Collected data entries
/-- Bytes of the contribution part of the flow from one rank to another. -/
def Inst.contrib (i : Inst) (b : CollBody) (from_ to_ : Nat) : Nat :=
  if from_ = to_ then 0
  else
    match b.op with
    | .reduce | .allreduce | .reducescatter => allBytes b.f (i.len to_)
    | .allgather => allBytes b.f (i.len from_)
    | .xfer => allBytes b.f b.count
    | .permute => allBytes b.f (i.permFlow from_ to_).2
    | _ => 0

/-- Bytes of the result part: the owner's reduced shard, then its DETAIL; nothing for an empty shard (R280). -/
def Inst.resultPart (i : Inst) (b : CollBody) (from_ to_ : Nat) : Nat :=
  if from_ = to_ || i.len from_ = 0 then 0
  else
    match b.op with
    | .allreduce => allBytes b.f (i.len from_) + 4
    | .reduce => if to_ = b.root then allBytes b.f (i.len from_) + 4 else 0
    | _ => 0

/-- Segments of a part. -/
def segsOf (n : Nat) : Nat := ceilDiv n segSize

/-- Byte range of segment `j` of a flow with parts of `c` and `r` bytes. -/
def segRange (c r j : Nat) : Option (Nat × Nat) :=
  let k := segsOf c
  if j < k then some (j * segSize, min segSize (c - j * segSize))
  else if j - k < segsOf r then some (c + (j - k) * segSize, min segSize (r - (j - k) * segSize))
  else none

/-- Segment that holds byte `x`. -/
def segAt (c x : Nat) : Nat := if x < c then x / segSize else segsOf c + (x - c) / segSize

/-- The flow to a rank as bytes: contribution, then result once there is one. -/
def Inst.flowOut (i : Inst) (b : CollBody) (me to_ : Nat) : List MByte :=
  let c := match b.op with
    | .reduce | .allreduce | .reducescatter => sliceOf b.f i.src b.count (i.off to_) (i.len to_)
    | .permute => let p := i.permFlow me to_; sliceOf b.f i.src (i.len me) (p.1 - i.off me) p.2
    | _ => i.src
  c ++ (if i.resultPart b me to_ = 0 then [] else match i.result with | some (bs, d) => bs ++ (leBytes 4 d.toNat).map (·, false) | none => [])

/-- Bytes of the flow to rank `r` that a GRANT of elements covers (R294). -/
def Inst.grantBytes (i : Inst) (b : CollBody) (me r : Nat) (x : Nat × Nat) : List (Nat × Nat) :=
  let p := i.permFlow me r
  match ivMeet x p.1 p.2 with
  | some m => [(elBytes b.f (m.1 - p.1), elBytes b.f m.2)]
  | none => []

/-- Add a GRANT to the flow to a rank: as bytes once the lengths are known, as elements before (R294). -/
def Inst.addGrant (i : Inst) (me r : Nat) (x : Nat × Nat) : Inst :=
  let add := match i.body with
    | some b => if i.phase = .run then i.grantBytes b me r x else [x]
    | none => [x]
  if i.outs.any fun o => o.rank = r then { i with outs := i.outs.map fun o => if o.rank = r then { o with todo := o.todo ++ add } else o }
  else { i with outs := i.outs ++ [⟨r, add, [], [], 0⟩] }

/-- Add a CREDIT to the flow to a rank (R283, R294). -/
def Inst.addCredit (i : Inst) (r n : Nat) : Inst :=
  if i.outs.any fun o => o.rank = r then { i with outs := i.outs.map fun o => if o.rank = r then { o with credit := o.credit + n } else o }
  else { i with outs := i.outs ++ [⟨r, [], [], [], n⟩] }

/-- The inflow of a rank. -/
def Inst.inFrom (i : Inst) (r : Nat) : InFlow := (i.inn.find? fun x => x.rank = r).getD ⟨r, false, [], [], [], [], []⟩
/-- Store the inflow of a rank. -/
def Inst.setIn (i : Inst) (x : InFlow) : Inst := { i with inn := (i.inn.filter fun y => y.rank ≠ x.rank) ++ [x] }
/-- Change an outflow. -/
def Inst.modOut (i : Inst) (r : Nat) (f : OutFlow → OutFlow) : Inst :=
  { i with outs := i.outs.map fun x => if x.rank = r then f x else x }

/-- The bytes `lo` to `lo + n - 1` of a flow have come, and their CRC-32C is the one sent with them (R285). -/
def InFlow.holds (x : InFlow) (lo n crc : Nat) : Bool := ivCovers x.got lo n && decide ((crc32c (x.data.rdN lo n)).toNat = crc)

/-- Segment `j` of a flow has been taken whole before the cut-off of R282. -/
def InFlow.inTime (x : InFlow) (i : Inst) (b : CollBody) (j : Nat) : Bool :=
  match x.good.find? fun g => g.1 = j with
  | some g => decide (g.2 < b.deadline) || decide (g.2 ≤ i.issueAt)
  | none => false

/-- Every segment of the contribution of rank `r` has been included. -/
def Inst.whole (i : Inst) (b : CollBody) (me r : Nat) : Bool :=
  (List.range (segsOf (i.contrib b r me))).all fun j => (i.inFrom r).inTime i b j

/-- Some segment of the contribution of rank `r` has been included, and some has not. -/
def Inst.partial_ (i : Inst) (b : CollBody) (me r : Nat) : Bool :=
  !i.whole b me r && (List.range (segsOf (i.contrib b r me))).any fun j => (i.inFrom r).inTime i b j

/-- A segment of the result part of rank `r` has come. -/
def Inst.resultIn (i : Inst) (b : CollBody) (me r : Nat) : Bool :=
  let c := segsOf (i.contrib b r me)
  (List.range (segsOf (i.resultPart b r me))).all fun j => (i.inFrom r).good.any fun g => g.1 = c + j

/-- Every segment of the contribution part of rank `r` has come, whenever. -/
def Inst.contribIn (i : Inst) (b : CollBody) (me r : Nat) : Bool :=
  (List.range (segsOf (i.contrib b r me))).all fun j => (i.inFrom r).good.any fun g => g.1 = j

/-! Reduction (R283) -/

/-- One contribution to a shard: its bytes, and the byte ranges of it that count. -/
structure Contribution where
  data : Mem
  has : List (Nat × Nat)
deriving DecidableEq, Repr

/-- Element `e` of a contribution to a shard of `k` elements, with its scale, if all its bytes count. -/
def Contribution.elem (c : Contribution) (f : Fmt) (k e : Nat) : Option (Nat × Nat) :=
  let o := e * fmtBits f / 8
  let w := ceilDiv (fmtBits f) 8
  let so := elBytes f k + e / 32
  if ivCovers c.has o w && (!fmtScaled f || ivCovers c.has so 1) then
    some ((leNat (c.data.rdN o w)) >>> (if fmtBits f = 4 then 4 * (e % 2) else 0) % 2 ^ fmtBits f,
      if fmtScaled f then (c.data.rd so).toNat else 127)
  else none

/-- Exact sum of H16 patterns rounded once to H16, and whether it saturates or is not finite. -/
def sumH16 (vs : List Nat) : Nat × Bool :=
  match vs with
  | [] => (0, false)
  | v :: vs =>
    let i := fmtInfo .h16
    match vs.foldl (fun a x => a.add (decodeElem .h16 x)) (decodeElem .h16 v) with
    | .nan => (i.nan, true)
    | .inf n => (b2n n * 2 ^ 15 + i.infMag.getD 0, true)
    | .fin n m e =>
      let g := roundMag i.p i.qmin m e
      if g > i.maxMag then (b2n n * 2 ^ 15 + i.infMag.getD 0, true) else (b2n n * 2 ^ 15 + g, false)

/-- Reduce the elements of a shard of `k`: the bytes, and whether OVF is set. -/
def reduceShard (f : Fmt) (opr k : Nat) (cs : List Contribution) : List Byte × Bool :=
  let at_ := fun (e : Nat) => cs.filterMap fun c => c.elem f k e
  if opr = 0 then
    (List.range k).foldl (fun (a : List Byte × Bool) e =>
      let (v, o) := sumH16 ((at_ e).map (·.1))
      (a.1 ++ leBytes 2 v, a.2 || o)) ([], false)
  else
    let fold := fun (e : Nat) =>
      match (at_ e).map fun x => toF32 f x.1 x.2 with
      | [] => f32Zero
      | x :: xs => xs.foldl (if opr = 1 then f32Max else f32Min) x
    let rs := (List.range k).map fold
    if fmtScaled f then
      let blocks := (List.range (ceilDiv k 32)).map fun b => (rs.drop (32 * b)).take 32
      let enc := blocks.map fun b => let x := blockScale f b; (x, b.map fun r => encodeElem f x r)
      ((enc.flatMap fun p => p.2.flatMap fun e => leBytes 1 e.1) ++ (enc.map fun p => BitVec.ofNat 8 p.1),
        (enc.any fun p => p.2.any (·.2)) || rs.any f32NonFinite)
    else
      let enc := rs.map fun r => encodeElem f 127 r
      (enc.flatMap fun e => leBytes (fmtBits f / 8) e.1, (enc.any (·.2)) || rs.any f32NonFinite)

#### What is expected:
Nothing but the lines from the one with "[] => f32Zero" through the final line of the records may appear in the answer, and each must be transcribed exactly.

#### Answer section:
      | [] => f32Zero
      | x :: xs => xs.foldl (if opr = 1 then f32Max else f32Min) x
    let rs := (List.range k).map fold
    if fmtScaled f then
      let blocks := (List.range (ceilDiv k 32)).map fun b => (rs.drop (32 * b)).take 32
      let enc := blocks.map fun b => let x := blockScale f b; (x, b.map fun r => encodeElem f x r)
      ((enc.flatMap fun p => p.2.flatMap fun e => leBytes 1 e.1) ++ (enc.map fun p => BitVec.ofNat 8 p.1),
        (enc.any fun p => p.2.any (·.2)) || rs.any f32NonFinite)
    else
      let enc := rs.map fun r => encodeElem f 127 r
      (enc.flatMap fun e => leBytes (fmtBits f / 8) e.1, (enc.any (·.2)) || rs.any f32NonFinite)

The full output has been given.